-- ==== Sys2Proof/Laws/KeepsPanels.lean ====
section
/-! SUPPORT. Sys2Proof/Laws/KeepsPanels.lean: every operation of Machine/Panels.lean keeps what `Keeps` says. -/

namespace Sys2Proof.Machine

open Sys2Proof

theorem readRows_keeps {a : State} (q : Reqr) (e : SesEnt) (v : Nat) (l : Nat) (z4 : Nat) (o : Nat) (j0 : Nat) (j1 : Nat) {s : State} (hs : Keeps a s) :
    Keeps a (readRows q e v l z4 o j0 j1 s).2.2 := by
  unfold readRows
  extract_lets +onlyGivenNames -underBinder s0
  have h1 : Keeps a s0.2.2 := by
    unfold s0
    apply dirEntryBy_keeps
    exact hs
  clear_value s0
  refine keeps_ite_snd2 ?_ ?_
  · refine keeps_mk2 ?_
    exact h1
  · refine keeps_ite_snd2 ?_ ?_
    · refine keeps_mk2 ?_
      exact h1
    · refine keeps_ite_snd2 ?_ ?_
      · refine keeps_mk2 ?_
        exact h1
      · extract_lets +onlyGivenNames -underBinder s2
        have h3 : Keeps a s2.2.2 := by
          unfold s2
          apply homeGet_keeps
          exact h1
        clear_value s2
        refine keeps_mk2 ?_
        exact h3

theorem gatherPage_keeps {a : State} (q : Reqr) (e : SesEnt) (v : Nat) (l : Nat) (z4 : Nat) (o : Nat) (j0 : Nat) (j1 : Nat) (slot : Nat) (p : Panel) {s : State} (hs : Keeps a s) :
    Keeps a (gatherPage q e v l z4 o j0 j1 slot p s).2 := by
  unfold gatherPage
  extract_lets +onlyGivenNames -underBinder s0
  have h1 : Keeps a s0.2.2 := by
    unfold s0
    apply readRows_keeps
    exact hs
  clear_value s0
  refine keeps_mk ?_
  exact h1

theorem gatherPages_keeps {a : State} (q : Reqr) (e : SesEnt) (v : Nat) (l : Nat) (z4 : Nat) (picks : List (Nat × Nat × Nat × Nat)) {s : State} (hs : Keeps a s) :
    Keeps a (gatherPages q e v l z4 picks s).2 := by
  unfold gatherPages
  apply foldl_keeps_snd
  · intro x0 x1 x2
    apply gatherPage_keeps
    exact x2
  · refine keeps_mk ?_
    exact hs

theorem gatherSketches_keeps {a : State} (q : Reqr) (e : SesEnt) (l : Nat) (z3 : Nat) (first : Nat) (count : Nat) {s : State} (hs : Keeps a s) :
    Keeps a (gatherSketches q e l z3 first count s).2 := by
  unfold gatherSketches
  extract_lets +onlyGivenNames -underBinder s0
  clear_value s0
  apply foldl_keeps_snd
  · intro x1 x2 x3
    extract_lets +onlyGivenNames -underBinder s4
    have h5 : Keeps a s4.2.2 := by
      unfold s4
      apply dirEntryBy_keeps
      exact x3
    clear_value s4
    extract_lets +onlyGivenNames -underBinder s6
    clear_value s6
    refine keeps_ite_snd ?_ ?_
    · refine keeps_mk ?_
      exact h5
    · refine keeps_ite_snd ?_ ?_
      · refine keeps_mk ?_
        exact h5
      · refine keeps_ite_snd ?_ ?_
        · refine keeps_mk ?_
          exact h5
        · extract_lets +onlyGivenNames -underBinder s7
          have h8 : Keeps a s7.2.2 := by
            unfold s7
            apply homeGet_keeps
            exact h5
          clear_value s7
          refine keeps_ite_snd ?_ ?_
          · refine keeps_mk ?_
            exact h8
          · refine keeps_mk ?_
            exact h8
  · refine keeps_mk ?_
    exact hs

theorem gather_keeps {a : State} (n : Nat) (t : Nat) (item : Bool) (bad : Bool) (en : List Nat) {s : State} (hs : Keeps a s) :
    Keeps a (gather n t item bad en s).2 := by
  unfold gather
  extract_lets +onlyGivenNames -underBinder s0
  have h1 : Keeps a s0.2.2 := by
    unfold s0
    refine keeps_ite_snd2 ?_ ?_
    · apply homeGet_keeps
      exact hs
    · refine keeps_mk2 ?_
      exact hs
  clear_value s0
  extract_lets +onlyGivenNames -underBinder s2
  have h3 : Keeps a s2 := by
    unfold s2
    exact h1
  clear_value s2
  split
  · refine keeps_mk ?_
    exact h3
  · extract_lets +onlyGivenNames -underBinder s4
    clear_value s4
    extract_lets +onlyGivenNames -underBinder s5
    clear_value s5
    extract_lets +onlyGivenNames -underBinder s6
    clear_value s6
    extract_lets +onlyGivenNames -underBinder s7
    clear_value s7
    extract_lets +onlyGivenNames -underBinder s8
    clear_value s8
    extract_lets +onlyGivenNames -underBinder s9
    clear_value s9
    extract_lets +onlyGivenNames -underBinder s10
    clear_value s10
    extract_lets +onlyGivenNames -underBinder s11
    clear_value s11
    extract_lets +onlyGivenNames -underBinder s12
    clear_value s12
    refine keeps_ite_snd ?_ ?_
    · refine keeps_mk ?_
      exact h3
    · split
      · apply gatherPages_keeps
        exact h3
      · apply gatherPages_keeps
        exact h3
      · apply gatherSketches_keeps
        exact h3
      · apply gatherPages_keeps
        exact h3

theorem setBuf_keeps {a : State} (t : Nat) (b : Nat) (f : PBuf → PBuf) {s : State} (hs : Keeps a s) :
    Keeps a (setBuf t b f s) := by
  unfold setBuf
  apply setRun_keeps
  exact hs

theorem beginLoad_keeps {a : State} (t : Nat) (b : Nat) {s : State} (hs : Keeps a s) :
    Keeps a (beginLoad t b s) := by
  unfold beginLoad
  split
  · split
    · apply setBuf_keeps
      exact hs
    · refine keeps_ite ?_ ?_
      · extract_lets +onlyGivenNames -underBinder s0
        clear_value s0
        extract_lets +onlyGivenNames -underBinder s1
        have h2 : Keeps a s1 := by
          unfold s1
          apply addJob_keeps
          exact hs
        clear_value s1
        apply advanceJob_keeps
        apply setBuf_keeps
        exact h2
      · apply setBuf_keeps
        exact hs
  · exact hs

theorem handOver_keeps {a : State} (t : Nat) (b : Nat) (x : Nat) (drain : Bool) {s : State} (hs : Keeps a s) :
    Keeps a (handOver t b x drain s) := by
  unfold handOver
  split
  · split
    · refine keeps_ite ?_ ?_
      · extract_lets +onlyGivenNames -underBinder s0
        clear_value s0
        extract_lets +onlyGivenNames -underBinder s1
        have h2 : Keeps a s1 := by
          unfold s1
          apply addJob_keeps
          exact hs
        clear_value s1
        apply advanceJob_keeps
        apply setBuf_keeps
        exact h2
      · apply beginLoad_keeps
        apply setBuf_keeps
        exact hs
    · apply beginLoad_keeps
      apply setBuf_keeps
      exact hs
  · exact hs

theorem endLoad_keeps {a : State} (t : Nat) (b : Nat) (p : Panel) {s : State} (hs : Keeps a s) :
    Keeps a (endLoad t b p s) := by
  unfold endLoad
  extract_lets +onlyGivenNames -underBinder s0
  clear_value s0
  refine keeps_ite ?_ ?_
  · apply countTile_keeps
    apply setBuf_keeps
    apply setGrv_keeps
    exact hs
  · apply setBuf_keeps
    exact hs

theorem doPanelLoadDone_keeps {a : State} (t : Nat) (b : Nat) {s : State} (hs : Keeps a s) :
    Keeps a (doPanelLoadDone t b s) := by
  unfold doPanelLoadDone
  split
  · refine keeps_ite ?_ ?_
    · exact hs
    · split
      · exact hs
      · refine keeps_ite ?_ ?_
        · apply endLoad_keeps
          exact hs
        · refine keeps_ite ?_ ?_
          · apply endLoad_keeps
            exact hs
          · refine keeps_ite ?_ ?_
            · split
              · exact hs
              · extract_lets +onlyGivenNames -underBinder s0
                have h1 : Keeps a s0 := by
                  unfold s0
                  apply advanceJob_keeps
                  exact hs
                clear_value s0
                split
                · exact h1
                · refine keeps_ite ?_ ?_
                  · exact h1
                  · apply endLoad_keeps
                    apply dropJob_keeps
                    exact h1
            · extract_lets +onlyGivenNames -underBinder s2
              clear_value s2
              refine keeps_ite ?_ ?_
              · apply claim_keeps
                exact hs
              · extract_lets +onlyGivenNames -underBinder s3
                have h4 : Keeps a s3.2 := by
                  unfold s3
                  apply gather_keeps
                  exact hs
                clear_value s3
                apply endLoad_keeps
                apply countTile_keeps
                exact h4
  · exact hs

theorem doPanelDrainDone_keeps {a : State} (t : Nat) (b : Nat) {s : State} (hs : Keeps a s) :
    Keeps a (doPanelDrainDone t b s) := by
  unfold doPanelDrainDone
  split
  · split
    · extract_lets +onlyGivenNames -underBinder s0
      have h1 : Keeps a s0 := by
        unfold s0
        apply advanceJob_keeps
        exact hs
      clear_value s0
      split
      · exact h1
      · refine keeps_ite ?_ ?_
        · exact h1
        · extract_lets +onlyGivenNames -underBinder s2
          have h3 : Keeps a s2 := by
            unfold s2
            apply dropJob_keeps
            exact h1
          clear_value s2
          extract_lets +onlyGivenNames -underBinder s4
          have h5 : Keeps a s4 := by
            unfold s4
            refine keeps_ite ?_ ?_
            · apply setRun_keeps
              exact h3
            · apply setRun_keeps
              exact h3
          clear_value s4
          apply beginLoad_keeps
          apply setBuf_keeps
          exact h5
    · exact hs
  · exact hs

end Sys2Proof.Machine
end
◆ ◆ ◆ ◆
When a line in the data holds the word "first", show that line.

SOLUTION
theorem gatherSketches_keeps {a : State} (q : Reqr) (e : SesEnt) (l : Nat) (z3 : Nat) (first : Nat) (count : Nat) {s : State} (hs : Keeps a s) :
    Keeps a (gatherSketches q e l z3 first count s).2 := by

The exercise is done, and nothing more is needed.